/-- Part 4 of the register table. -/
def regTable4 : List Reg := [R.BF_CFG, R.BF_FIFO, R.BF_FIFO_MAX, R.BF_MM, R.BF_MM_POS, R.BF_MM_HI, R.BF_MM_LO, R.BF_MM_AT_LO, R.BF_MM_AT_HI, R.BF_RECS, R.BF_BARRIERS, R.BF_WAIT, R.BF_SIGWIN, R.BF_ECC, R.BF_VOTE, R.BF_ST_RES, R.BF_REINT, R.BF_INJ, R.BF_CTRL, R.BF_CMD, R.PAIR_CONF, R.PAIR_WIT01, R.PAIR_LIMITS, R.PAIR_STATUS, R.PAIR_SEQ, R.PAIR_PSEQ, R.PAIR_DELTA, R.PAIR_DMAX, R.PAIR_COPY, R.PAIR_EVENTS]

/-- Part 5 of the register table. -/
def regTable5 : List Reg := [R.PAIR_REJ, R.PAIR_LAST, R.PAIR_CTRL, R.RG_ADDR, R.RG_RANK, R.RG_SCHED, R.RG_SCHED2, R.RG_SYNC, R.RG_RATE, R.RG_DLY_PA, R.RG_DLY_SA, R.RG_LOOP_A, R.RG_DLY_PB, R.RG_DLY_SB, R.RG_LOOP_B, R.RG_MASTER, R.RG_SW, R.RG_PORT, R.RG_STATIC, R.RG_DYN, R.RG_SSEL, R.RG_SCNT, R.RG_CTRL, R.RG_EXPORT, R.RG_IMP_STAT, R.RG_IMP, R.RG_CS, R.RG_INTEG, R.RG_GTX, R.RG_GFWD]

/-- Part 6 of the register table. -/
def regTable6 : List Reg := [R.RG_SCNT2, R.RG_HEAL, R.RG_LOSS, R.RG_CLASH, R.RG_GCTRL, R.CAN_CFG, R.CAN_CTL_CNT, R.CAN_WAKE_ID, R.CAN_WAKE_DATA0, R.CAN_WAKE_DATA1, R.CAN_WAKE_MASK0, R.CAN_WAKE_MASK1, R.CAN_STATUS, R.CAN_ABSENT, R.CAN_ERR, R.CAN_TS, R.CAN_TS_LATCH, R.CAN_TXQ, R.CAN_TXCNT, R.CAN_RXCNT, R.CAN_REJ, R.CAN_CLASH_ID, R.CAN_CLASH_OWN0, R.CAN_CLASH_OWN1, R.CAN_CLASH_RX0, R.CAN_CLASH_RX1, R.CAN_CTRL, R.SS_CFG, R.SS_OWN, R.SS_STATUS]

/-- Part 7 of the register table. -/
def regTable7 : List Reg := [R.QU_AUDIT, R.SS_CTRL, R.SSN_CFG, R.SSN_PEER, R.SSN_STATE, R.SSN_TXSEQ, R.SSN_RXSEQ, R.SSN_AGE, R.SSN_CNT, R.SSN_REJ, R.QU_CFG, R.QU_WIN, R.QU_CRED, R.QU_CNT, R.CVS_CNT, R.CV_CFG, R.CV_POLY_HI, R.CV_POLY_LO, R.CV_INIT_HI, R.CV_INIT_LO, R.CV_XOR_HI, R.CV_XOR_LO, R.CV_PFX0, R.CV_PFX1, R.CV_DATA, R.CV_BYTE, R.CV_RES_HI, R.CV_RES_LO, R.CV_START, R.ETH_STATUS]

/-- Part 8 of the register table. -/
def regTable8 : List Reg := [R.ETH_MAC_HI, R.ETH_MAC_LO, R.ETH_IPV4, R.ETH_IPCFG, R.ETH_RXCNT, R.ETH_TXCNT, R.ETH_ERR, R.ETH_CTRL, R.IO_CFG, R.IO_STATUS, R.IO_FS, R.IO_IN_VAL, R.IO_IN_WB, R.IO_PAIR, R.IO_OUT, R.IO_OLAT, R.IO_OVR, R.IO_CNT, R.IO_TCNT, R.IO_CTRL, R.IO_IN, R.IO_DISC, R.IO_OUTCFG, R.IO_OST, R.IO_ORB, R.FC_CFG, R.FC_STATUS, R.FC_FIRST, R.FC_FIRST_TS, R.FC_FIRST_AT_LO]

/-- Part 9 of the register table. -/
def regTable9 : List Reg := [R.FC_FIRST_AT_HI, R.FC_CTRL, R.FC_INJ, R.FC_STICKY, R.FC_ACTIVE, R.FC_LATCH, R.FC_FORCE, R.FC_SRC, R.FC_REACT, R.FC_REC, R.FC_DETAIL, R.REC_STATUS, R.REC_NEXT_LO, R.REC_NEXT_HI, R.REC_OLDEST_LO, R.REC_OLDEST_HI, R.REC_CLEAR_AT_LO, R.REC_CLEAR_AT_HI, R.REC_CLEARS, R.REC_DROP, R.ALM_DROP, R.REC_SEL_LO, R.REC_SEL_HI, R.REC_WIN, R.REC_DIRSEL, R.REC_DIR, R.CL_NEXT, R.CL_SEL, R.CL_WIN, R.HW_ID]

/-- Part 10 of the register table. -/
def regTable10 : List Reg := [R.SERIAL_LO, R.SERIAL_HI, R.MODE, R.MODE_AT_LO, R.MODE_AT_HI, R.RESTART, R.RST_CAUSE, R.RST_CNT, R.RST_CMD, R.SUP_STATUS, R.SUP_FEEDS, R.SUP_HOLDUP, R.SUP_DIP, R.PWR_CFG, R.PWR_STATE, R.PWR_WAKES, R.PWR_CTRL, R.ATT_STATUS, R.ATT_EXT, R.ATT_QCNT, R.ATT_CTRL, R.ATT_HSEL, R.ATT_HINFO, R.ATT_HWIN, R.ATT_KEYFP, R.TALLY, R.UPD_STATUS, R.UPD_PKG, R.UPD_SECVER, R.UPD_NEXT]

/-- Part 11 of the register table. -/
def regTable11 : List Reg := [R.UPD_FAIL, R.UPD_LAST, R.UPD_DL_LO, R.UPD_DL_HI, R.OL_STATUS, R.OL_TARGET, R.SVC_STATUS, R.STRAP, R.SUP_TEMP]

/-- Every register of the module register space. -/
def regTable : List Reg :=
  regTable0 ++ regTable1 ++ regTable2 ++ regTable3 ++ regTable4 ++ regTable5 ++ regTable6 ++ regTable7 ++ regTable8 ++ regTable9 ++ regTable10 ++ regTable11

/-- Does key `k` (address plus copy) name a member of the family `r`? -/
def Reg.covers (r : Reg) (k : Nat) : Bool :=
  Nat.ble r.addr k &&
  (let e := (k - r.addr) % r.s2
   Nat.blt ((k - r.addr) / r.s2) r.n2 && Nat.beq (e % r.s1) 0 && Nat.blt (e / r.s1) r.n1)

/-- The register that key `k` names. -/
def regAt (k : Nat) : Option Reg := regTable.find? (fun r => r.covers k)

/-- The key of member (i, j) of a family. -/
def Reg.key (r : Reg) (i j : Nat) : Nat := r.addr + r.s1 * (i - r.i0) + r.s2 * j

/-- The registers whose reset value is not zero. -/
def regTableNonZero : List Reg := [R.WV_STATUS, R.IMGKEY_STATE, R.SCH_STATUS, R.WDOG_STATUS, R.PAIR_STATUS, R.CAN_ABSENT, R.REC_OLDEST_LO, R.HW_ID, R.MODE, R.RST_CAUSE, R.SUP_TEMP]

/-- What an unlisted register reads as: its reset value (spec/00 R14); 0 for a register fed from the image
(before LOAD) and for one whose value is per unit (log entries 1 and 2). -/
def regReset (k : Nat) : Word :=
  match regTableNonZero.find? (fun r => r.covers k) with
  | some r => BitVec.ofNat 32 r.reset
  | none => 0

end Sys2Proof.Machine
end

» Task to complete:
Using the data above, print exactly the lines from the line that contains "def regTable : List" through the line that contains "(let e := (k - r.addr) % r.s2", with both included.

» Answer below:
def regTable : List Reg :=
  regTable0 ++ regTable1 ++ regTable2 ++ regTable3 ++ regTable4 ++ regTable5 ++ regTable6 ++ regTable7 ++ regTable8 ++ regTable9 ++ regTable10 ++ regTable11

/-- Does key `k` (address plus copy) name a member of the family `r`? -/
def Reg.covers (r : Reg) (k : Nat) : Bool :=
  Nat.ble r.addr k &&
  (let e := (k - r.addr) % r.s2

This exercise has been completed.